Proxy Card ENZON, INC. Annual Meeting of Stockholders December 4, 2001 This Proxy Is Solicited on Behalf of the Board of Directors Arthur J. Higgins and Kenneth J. Zuerblis and each of them, as proxies, with full power of substitution in each of them, are hereby authorized to represent and to vote, as designated below and on the reverse side, on all proposals and in the discretion of the proxies on such other matters as may properly come before the annual meeting of stockholders of Enzon, Inc. (the "Company") to be held on December 4, 2001 or any adjournment(s), postponement(s), or other delay(s) thereof (the "Annual Meeting"), all shares of stock of the Company to which the undersigned is entitled to vote at the Annual Meeting.

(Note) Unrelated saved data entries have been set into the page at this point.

/-! ### Egress (R582, R603–R606) -/

/-- Whether the structural fields of some queues may be written now (R603, R604). -/
def queuesOpen (d : Dev) (r : Region) (qs : List Nat) : Bool :=
  (d.g r).mode.isOpen || ((d.g r).mode == .drain && qs.all (fun q => (d.queue r q).isEmpty))

/-- A shaper's word (R603): while shape_en is 1 neither its rate nor its burst may be zero. -/
def shapeOk (v : Nat) : Bool := !bitOf v 31 || (bitsOf v 30 13 != 0 && v % 2 ^ 13 != 0)

/-- RGN_EQ_CFG (R603): the quantum takes effect at the next shutter. -/
def eqCfgWrite (d : Dev) (r : Region) (q a v : Nat) : Wr :=
  let okS := d.queuesOpen r [q]
  let okQ := v % 2 ^ 16 != 0
  let was := (d.latest r a).toNat
  let new := (if okS then v / 2 ^ 18 * 2 ^ 18 else was / 2 ^ 18 * 2 ^ 18) + (if okQ then v % 2 ^ 16 else was % 2 ^ 16)
  let d := d.setReg a (BitVec.ofNat 32 (new / 2 ^ 18 * 2 ^ 18 + (d.reg a).toNat % 2 ^ 16))
  let d := d.delay r a (BitVec.ofNat 32 new)
  let d := if okS then d.noteRequest r 2 q else d
  if okS && okQ then (d, true) else d.reject (·.eqRejected r)

/-- Egress (R582, R603–R606, R205–R208). -/
def egressWrite (d : Dev) (r : Region) (off a : Nat) (e : RegDesc) (v : Nat) : Wr :=
  let rep (d : Dev) : Dev := d.eqRejected r
  match e.off with
  | 0x500000 => d.eqCfgWrite r (e.index off) a v
  | 0x500004 => (d.delay r a (BitVec.ofNat 32 v), true)
  | 0x500008 => if shapeOk v then (d.delay r a (BitVec.ofNat 32 v), true) else d.reject rep
  | 0x510000 =>
    let qs := (List.range 4096).filter (fun q => d.fld (RGN_EQ_CFG_group r.val q) == e.index off)
    let closed := !(d.g r).mode.isOpen && !d.queuesOpen r qs
    d.put a e v (lows [(closed, 31), (closed, 24), (v % 2 ^ 16 == 0, 0)]) rep
  | 0x510004 | 0x511000 => putIf (shapeOk v) d a e v rep
  | 0x511004 =>
    let w := d.put a e v (lows [(bitsOf v 31 16 == 0, 16)]) rep
    (w.1.pfcCheckAll r, w.2)
  | 0x513000 =>
    if !d.settled r then d.reject rep else d.put a e v (lows [(1 ≤ v % 2 ^ 14 && v % 2 ^ 14 < 64, 0)]) rep
  | 0x520000 => putIf (d.settled r) d a e v rep
  | _ => d.put a e v [] id

/-! ### The HBM controller, the fabric, the ports (R609–R743) -/

/-- The HBM controller (R618, R624, R629, R635–R641). -/
def hbmRegWrite (d : Dev) (r : Region) (a : Nat) (e : RegDesc) (v : Nat) : Wr :=
  match e.off with
  | 0x600000 =>
    let m := (d.g r).mode
    let d := d.setFld (RGN_HBM_CFG_thermal_step r.val) (bitsOf v 5 5)
    ((d.rateWrite r (bitsOf v 7 6)).orderWrite r (v % 4), bitsOf v 7 6 < 2 && (m == .load || m.isOpen))
  | 0x600010 => putIf (d.g r).mode.isOpen d a e v (·.hbmReject r)
  | 0x600044 =>
    let (d, _) := d.put a e v [] id
    if bitOf v 0 then
      let d' := d.retrain r
      (d', d.hbmState r.val == 3 && d'.hbmState r.val == 6)
    else (d, true)
  | _ => d.put a e v [] id

/-- A channel configuration (R436, R447, R448, R482, R487). -/
def chCfgWrite (d : Dev) (regional : Bool) (r : Region) (b n a : Nat) (e : RegDesc) (v : Nat) : Wr :=
  let rep (d : Dev) : Dev := d.setOn (if regional then RGN_RCH_ERR_cfg_rejected r.val else BLK_CH_ERR_cfg_rejected r.val b)
  let was := (d.reg a).toNat
  let recvBits := if regional then 12 else 8
  let home := if regional then d.fld (RGN_RCH_CFG_recv_block r.val n) else b
  let ctxOk := v % 32 ≤ 16
  let new := (if ctxOk then v % 32 else was % 32) + v / 32 * 32
  if bitOf was 31 && new % 2 ^ recvBits != was % 2 ^ recvBits then d.reject rep
  else
    let flush := bitOf v (if regional then 12 else 8) || (bitOf was 31 && !bitOf v 31)
    let d := if flush then d.flushChannel regional r.val home n else d
    let (d, ok) := d.put a e v (lows [(!ctxOk, 0)]) rep
    let d := d.wake (d.receiver regional r.val b n)
    (d.each (if regional then List.range 16 else [b]) (fun b d => d.wakeSpace regional r.val b n), ok)

/-- Cleunfy (R487, R689, R694–R699). -/
def cfWrite (d : Dev) (r : Region) (off a : Nat) (e : RegDesc) (v : Nat) : Wr :=
  match e.off with
  | 0x700000 =>
    let m := e.index off
    ((d.reqUpWrite r m (bitOf v 0)).admitWrite r m (bitOf v 1), true)
  | 0x700104 => d.put a e v (lows [(v % 128 < 1 || 64 < v % 128, 0)]) (·.cfRejected r)
  | 0x700108 => putIf (d.g r).mode.isOpen d a e v (·.cfRejected r)
  | 0x7C0000 => d.chCfgWrite true r 0 (e.index off) a e v
  | _ => d.put a e v [] id

/-- Power and clocks (R828, R832, R833, R844, R847). -/
def pwrWrite (d : Dev) (r : Region) (a : Nat) (e : RegDesc) (v : Nat) : Wr :=
  match e.off with
  | 0xA00000 => (d.cellClkWrite r v, (d.g r).mode.isOpen && v % 4 != 3)
  | 0xA00004 =>
    let d := d.retWrite r v
    (d, d.fld (RGN_PWR_RET_ret r.val) == v % 2 ^ 16)
  | 0xA0000C => d.parkWrite r (bitOf v 0)
  | 0xA00010 => (d.blkRstWrite r v, true)
  | _ => d.put a e v [] id

/-- RGN_LDG_SEL (R778, R783, R908): an invalid kind is rejected and keeps its value, and so is an index that the kind which then stands does not
have; where the index that would stay is none of the new kind's, the kind is rejected too (DESIGN CHOICE, log entry 130). -/
def ldgSelWrite (d : Dev) (r : Region) (a : Nat) (e : RegDesc) (v : Nat) : Wr :=
  let was := (d.reg a).toNat
  let kindOk := unitLimit (bitsOf v 31 28) != 0
  let limit := unitLimit (bitsOf (if kindOk then v else was) 31 28)
  let indexOk := decide (v % 2 ^ 16 < limit)
  let keeps := indexOk || decide (was % 2 ^ 16 < limit)
  d.put a e v (lows [(!kindOk || !keeps, 28), (!indexOk, 0)]) (·.setOn (RGN_LDG_ERR_sel_rejected r.val))

/-- A register of a Mladus region, by sub-block (R66, R77). -/
def rgnWrite (d : Dev) (r : Region) (off a : Nat) (e : RegDesc) (v : Nat) : Wr :=
  match off / 0x100000 with
  | 0 => d.irqWrite r off a e v
  | 1 => d.bpmWrite r a e v
  | 2 => d.dspWrite r off a e v
  | 3 => d.feWrite r a e v
  | 4 => d.tblWrite r off a e v
  | 5 => d.egressWrite r off a e v
  | 6 => d.hbmRegWrite r a e v
  | 7 => d.cfWrite r off a e v
  | 8 =>
    if e.off = 0x800000 then d.portCfgWrite r (e.index off) v
    else d.put a e v (lows [(e.off = 0x800008 && v % 2 ^ 16 == 0, 0)]) (·.portRejected r)
  | 9 => if e.off = 0x900000 then d.monCfgWrite 1 r.val a e v (·.monRejected (RGN_MON_ERR_cfg_rejected r.val) r) else d.put a e v [] id
  | 10 => d.pwrWrite r a e v
  | 11 => d.put a e v (lows [(e.off = 0xB00004 && 128 < v % 256, 0)]) (·.setOn (RGN_COMMIT_ERR_cfg_rejected r.val))
  | 12 => if e.off = 0xC00000 then d.ldgSelWrite r a e v else d.put a e v [] id
  | _ => d.put a e v [] id

/-! ### Chip registers -/

/-- Whether a BAR2 window stays within one region (R744). -/
def windowOk (base size : Nat) : Bool := base % 2 ^ 44 + size * 4096 ≤ 2 ^ 44

/-- Life cycle, tamper, fence and fault registers (R846, R880). -/
def chipSafetyWrite (d : Dev) (a : Nat) (e : RegDesc) (v : Nat) : Wr :=
  match e.off with
  | 0x40010 => putIf (d.mode == .configure && d.lifeCycle == 1) d a e v (·.setOn (CHP_LC_ERR_key_rejected d.A))
  | 0x40040 =>
    let locked := d.on (CHP_TAMPER_CTL_lock d.A)
    (d.setReg a (e.writeWord (lows [(locked, 0)]) v (d.reg a)), true)
  | 0x50000 =>
    let d := d.setFld (CHP_FENCE_CTL_region d.A) (v % 8)
    let (d, ok1) := if bitOf v 31 then d.fenceRequest (R v) else (d, true)
    let (d, ok2) := if bitOf v 30 then d.rejoinStart (R v) 0 else (d, true)
    (d, ok1 && ok2)
  | 0x50030 => (if bitOf v 0 then d.faultAck else d, true)
  | _ => d.put a e v [] id

/-- Shutter, commit, pane and PTP registers (R141–R150, R744). -/
def chipShutterWrite (d : Dev) (a : Nat) (e : RegDesc) (v : Nat) : Wr :=
  match e.off with
  | 0x30000 => (d.shutterCtlWrite v, d.mode == .configure)
  | 0x30040 =>
    let d := if bitOf v 1 then d.forceFree else d
    if bitOf v 0 then (let (d, cause) := d.swapRequest; (d, cause == 0)) else (d, true)
  | 0x30074 =>
    let (d, _) := d.put a e v [] id
    if bitOf v 31 then d.ptpCtlLoad else (d, true)
  | 0x30078 => (d.ptpAdjust (signed32 v), true)
  | 0x3007C => d.ptpFreq v
  | _ => d.put a e v [] id

/-- A chip register of the anchor, by sub-block (R66). -/
def chipWrite (d : Dev) (off a : Nat) (e : RegDesc) (v : Nat) : Wr :=
  match off / 0x10000 with
  | 0 => if e.off = 0xC then (d.compatWrite v, d.mode == .load) else d.put a e v [] id
  | 1 =>
    if e.off = 0x10000 then d.modeReqWrite v
    else if e.off = 0x10014 then (d.rstCtl (bitsOf v 15 8) (bitOf v 1) (bitOf v 0), true) else d.put a e v [] id
  | 2 =>
    if e.off = 0x20000 then d.monCfgWrite 2 0 a e v (·.monRejected (CHP_MON_ERR_cfg_rejected d.A) d.anchor)
    else if e.off = 0x20418 then
      let d := if bitOf v 1 then d.snapCancel else d
      if bitOf v 0 then d.snapArm d.snapNamed else (d, true)
    else d.put a e v [] id
  | 3 => d.chipShutterWrite a e v
  | 4 | 5 => d.chipSafetyWrite a e v
  | 6 =>
    d.put a e v (lows [(e.off = 0x6000C && (v % 256 < 1 || decide (d.gradeTop / 8 - 60 < ((v % 256 : Nat) : Int))), 0)])
      (·.setOn (CHP_SUPPLY_ERR_cfg_rejected d.A))
  | _ =>
    let rep (d : Dev) : Dev := d.setOn (CHP_HEP_ERR_cfg_rejected d.A)
    if e.off = 0x70000 then d.put a e v (lows [(v % 1024 == 0, 0)]) rep
    else if e.off = 0x71008 then
      let size := v % 2 ^ 15
      let bad := (size = 0 && bitOf v 31) || 16384 < size
      let size := if bad then fieldOf (d.reg a) 0 15 else size
      if windowOk (d.pair (a - 8) (a - 4)) size then d.put a e v (lows [(bad, 0), (bitOf v 31 && size = 0, 31)]) rep else d.reject rep
    else d.put a e v [] id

UNLESS OTHERWISE DIRECTED, THIS PROXY WILL BE VOTED "FOR" PROPOSALS 1, 2, 3 and 4 AND WILL BE VOTED IN THE DISCRETION OF THE PROXIES ON SUCH OTHER MATTERS AS MAY PROPERLY COME BEFORE THE ANNUAL MEETING. THE BOARD OF DIRECTORS HAS PROPOSED AND RECOMMENDS THAT STOCKHOLDERS VOTE "FOR" PROPOSALS 1, 2, 3 and 4. (1) Election of the following nominees as Class III Directors to serve in such capacities until their successors are duly elected and qualified: Rolf A. Classon David S. Barlow Robert LeBuhn (Authority to vote for any nominee(s) may be withheld by lining through the name(s) of any such nominee(s).) / / FOR all nominees / / WITHHOLD authority for all (2) Proposal to approve the amendment to the Company's Certificate of Incorporation to increase authorized Common Stock from 60,000,000 to 90,000,000. / / FOR / / AGAINST / / ABSTAIN (3) Proposal to approve the Company's 2001 Incentive Stock Plan, as set forth in the Company's Proxy Statement dated October __, 2001. / / FOR / / AGAINST / / ABSTAIN

(4) Ratification of the selection of KPMG LLP to audit the consolidated financial statements of the Company for the fiscal year ending June 30, 2002. / / FOR / / AGAINST / / ABSTAIN / / Please check this box if you expect to attend the Annual Meeting in person. (Please sign exactly as name appears to the left, date and return. If shares are held by joint tenants, both should sign. When signing as attorney, executor, administrator, trustees or guardian, please give full title as such. If a corporation, please sign in full corporate name by president or other authorized officer. If a partnership, please sign in partnership name by authorized person.) Date: _________________________________ ________________________________________ Sign Here ________________________________________ Signature (if held jointly) ________________________________________ Capacity (Title or Authority, i.e. Executor, Trustee) PLEASE SIGN, DATE AND MAIL YOUR PROXY TODAY.